Why People Still Care in 2026

You might wonder why we're still talking about this. It's because New Leaf has a specific "soul" that the newer games sometimes lack. The dialogue is snappier. The progression feels earned. There's a certain magic to the 3D effect on the old handheld.

But that magic dies the second you realize your character looks like a weirdo because you clicked "I'm just traveling" instead of "I'm moving" while talking to a blue cat on a train.

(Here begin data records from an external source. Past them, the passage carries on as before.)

-- ==== Sys2Proof/Tests/Slice0.lean ====
section
/-! SUPPORT. Tests/Slice0.lean: the WellFormed smoke, decoding of words written out from spec/30_encoding.md, one-step
tests whose expected results are those of spec/95_test_vectors.md (the vector is named in each comment), and for every
obligation with hypotheses a concrete state and operands that meet them (`witness_…`). -/

namespace Sys2Proof.Tests

open Sys2Proof Sys2Proof.Machine

-- One test after the other: each waits for the kernel, and a hundred that wait at once are a hundred threads.
set_option Elab.async false

/-! ## Helpers -/

/-- The outcome is a next state that satisfies `p`. -/
def runsTo (r : Result) (p : State → Bool) : Bool :=
  match r with
  | .next t => p t
  | _ => false

theorem runsTo_next {r : Result} {p : State → Bool} (h : runsTo r p = true) : ∃ t, r = .next t ∧ p t = true := by
  cases r with
  | next t => exact ⟨t, rfl, h⟩
  | fault f => cases h
  | refused f => cases h

/-- An instance with room for four symbols and four bytes (the Q vectors). -/
def small : Config := { freqBits := 32, symCap := 4, byteCap := 4 }

def base : State := { State.reset with cfg := small }

/-- The host presents one transaction. -/
def offering (inp : Input) (s : State) : State := s.setInputs [inp]

/-- SYM and SYMCNT as the host loads them. -/
def withInput (bs : List Byte) (s : State) : State :=
  { s with sym := (List.range bs.length).zip bs |>.filter (fun c => c.2 ≠ 0#8), symcnt := bs.length }

/-- Start of H1: LEAVES has placed a 5, b 2, c 1, d 1, r 2. -/
def h1 : State :=
  { State.reset with
    ft := [(0x61, 5), (0x62, 2), (0x63, 1), (0x64, 1), (0x72, 2)]
    node := [(0, leafRec 0x61#8 5), (1, leafRec 0x62#8 2), (2, leafRec 0x63#8 1), (3, leafRec 0x64#8 1),
      (4, leafRec 0x72#8 2)]
    heap := [(1, 1#9), (2, 2#9), (3, 3#9), (4, 4#9)]
    own := [(0, true), (1, true), (2, true), (3, true), (4, true)]
    ncnt := 5#9, ndist := 5#9, hsize := 5#9, hcap := 9#9 }

/-- After H1.1, HBLD: HEAP = [3, 1, 2, 0, 4]. -/
def h11 : State := { h1 with heap := [(0, 3#9), (1, 1#9), (2, 2#9), (4, 4#9)] }

/-- After H1.3: HEAP = [1, 0, 4], the rest stale, HSIZE = 3, RES = 2. -/
def h13 : State :=
  { h1 with heap := [(0, 1#9), (2, 4#9), (4, 4#9)], own := [(0, true), (1, true), (4, true)], hsize := 3#9, res := 2#9 }

/-- Vector V1: a tree of two leaves, loaded by the host. -/
def v1 : State :=
  { base with node := [(0, leafRec 0x41#8 0), (1, leafRec 0x42#8 0), (2, internalRec 0#9 1#9 0)], root := 2#9 }

/-- Vector V10: the single-leaf tree. -/
def v10 : State := { base with node := [(7, leafRec 0x5A#8 0)], root := 7#9 }

/-- Vector V11: X `0`, Y `10`, Z `11`. -/
def v11 : State :=
  { base with
    node := [(7, leafRec 0x59#8 0), (8, leafRec 0x5A#8 0), (100, internalRec 200#9 300#9 0), (200, leafRec 0x58#8 0),
      (300, internalRec 7#9 8#9 0)]
    root := 100#9 }

/-- V1's tree with its code table and the stream of "AB". -/
def ab : State :=
  { v1 with
    sym := [(0, 0x41#8), (1, 0x42#8)], symcnt := 2, ct := [(0x41, codeRec [false]), (0x42, codeRec [true])]
    bit := [(0, 0x40#8)], bitcnt := 2, tv := true }

/-! ## WellFormed: a word's fields, each check with a term it refuses -/

/-- Vector E5: OP 0x10 is above the map. -/
theorem test_wellFormed_refuses_op : CmdFields.wellFormed { op := 0x10#8, zero := 0#15, arg := 0#9 } = false := by decide
/-- Vector E3: bit 9 set. -/
theorem test_wellFormed_refuses_zero : CmdFields.wellFormed { op := 0x04#8, zero := 1#15, arg := 0#9 } = false := by decide
/-- Vector E4: ENC with ARG = 1. -/
theorem test_wellFormed_refuses_arg : CmdFields.wellFormed { op := 0x0C#8, zero := 0#15, arg := 1#9 } = false := by decide
/-- Vector E2: HINS with ARG = NULL is a legal encoding. -/
theorem test_wellFormed_accepts_hins : CmdFields.wellFormed { op := 0x04#8, zero := 0#15, arg := 511#9 } = true := by decide
/-- R10: each constraint refuses a set of parameters; the defaults meet all. -/
theorem test_config_constraints :
    Config.Valid Config.default ∧ Config.Valid small ∧ ¬ Config.Valid { freqBits := 0, symCap := 1, byteCap := 1 } ∧
    ¬ Config.Valid { freqBits := 8, symCap := 0, byteCap := 4 } ∧
    ¬ Config.Valid { freqBits := 2, symCap := 4, byteCap := 4 } ∧
    ¬ Config.Valid { freqBits := 8, symCap := 4, byteCap := 3 } ∧
    ¬ Config.Valid { freqBits := 1, symCap := 1, byteCap := 64 } := by decide +kernel

/-! ## Decode: words written out field by field as OP ++ ZERO ++ ARG (R90, R91) -/

theorem test_decode_system :
    decode (0x00#8 ++ 0#15 ++ 0#9) = .ok .nop ∧ decode 0x0E000000#32 = .ok .clre ∧ decode 0x0F000000#32 = .ok .rst := by
  decide
theorem test_decode_heap :
    decode 0x03000000#32 = .ok .hbld ∧ decode (0x04#8 ++ 0#15 ++ 0b000000011#9) = .ok (.hins 3#9) ∧
    decode 0x05000000#32 = .ok .hext := by decide
theorem test_decode_tree :
    decode 0x01000000#32 = .ok .fcnt ∧ decode 0x02000000#32 = .ok .leaves ∧ decode 0x06000000#32 = .ok .mrg ∧
    decode 0x07000000#32 = .ok .tbld ∧ decode 0x08000000#32 = .ok .tchk := by decide
theorem test_decode_codes :
    decode 0x09000000#32 = .ok .cgen ∧ decode 0x0A000000#32 = .ok .pack ∧ decode 0x0B000000#32 = .ok .unpk ∧
    decode 0x0C000000#32 = .ok .enc ∧ decode 0x0D000000#32 = .ok .dec := by decide
/-- The table's numbering, with a short count of bits. -/
theorem test_decodeTableWord :
    decodeTableWord 32 0x04000003 = some (.hins 3#9) ∧ decodeTableWord 32 0x04000200 = none ∧
    decodeTableWord 24 0x0C000000 = some .nop := by decide

/-! ## Records (vectors E9 to E15) -/

theorem test_node_records :
    (leafRec 0x61#8 5).toWord 40 = 0x987FFFF0000000005 ∧ (internalRec 0#9 1#9 14).toWord 40 = 0xC000001000000000E ∧
    (leafRec 0xFF#8 1).toWord 40 = 0xBFFFFFF0000000001 ∧
    (internalRec 0#9 1#9 8589934590).toWord 40 = 0xC00000101FFFFFFFE ∧
    NodeRec.ofWord 40 0xC0001FF0000000000 = internalRec 0#9 null 0 := by decide +kernel
theorem test_code_records :
    (codeRec [false]).toWord = 0x8080#264 <<< 248 ∧ (codeRec [true, true, false, false]).toWord = 0x8260#264 <<< 248 ∧
    (codeRec [true, true, true, true]).toWord = 0x8278#264 <<< 248 := by decide +kernel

Actionable Steps for a Perfect Start

If you're about to start a new town, follow these steps to ensure you don't regret your life choices:

  1. Decide on your "Vibe": Do you want to look cute, tired, mischievous, or serious?
  2. Lookup a Visual Chart: Since I can't show you an image here, search for a visual Animal Crossing NL face guide and find the "Face Number" you like.
  3. Follow the Answer Path:
    • For the "Classic" Girl Face (Face 1): Say "Moving," "Cool!", and "I'll be fine."
    • For the "Classic" Boy Face (Face 1): Say "Moving," "Sure!", and "I'm ready."
  4. Check Your Map: Don't just accept the first town Rover gives you. Look for a central Town Hall and a beach that isn't split into two tiny, useless strips.
  5. Commit: Once you step off that train and Isabelle greets you at the station, your face is locked. If you don't like it, turn off the power immediately. Do not save.

The beauty of New Leaf is the slow burn. You’ll be looking at that face every single day as you water your flowers, talk to your villagers, and slowly pay off the millions of Bells you owe to the Nook family. Make sure it's a face you actually like. Honestly, it’s the difference between a game you play for a week and a game you play for a decade.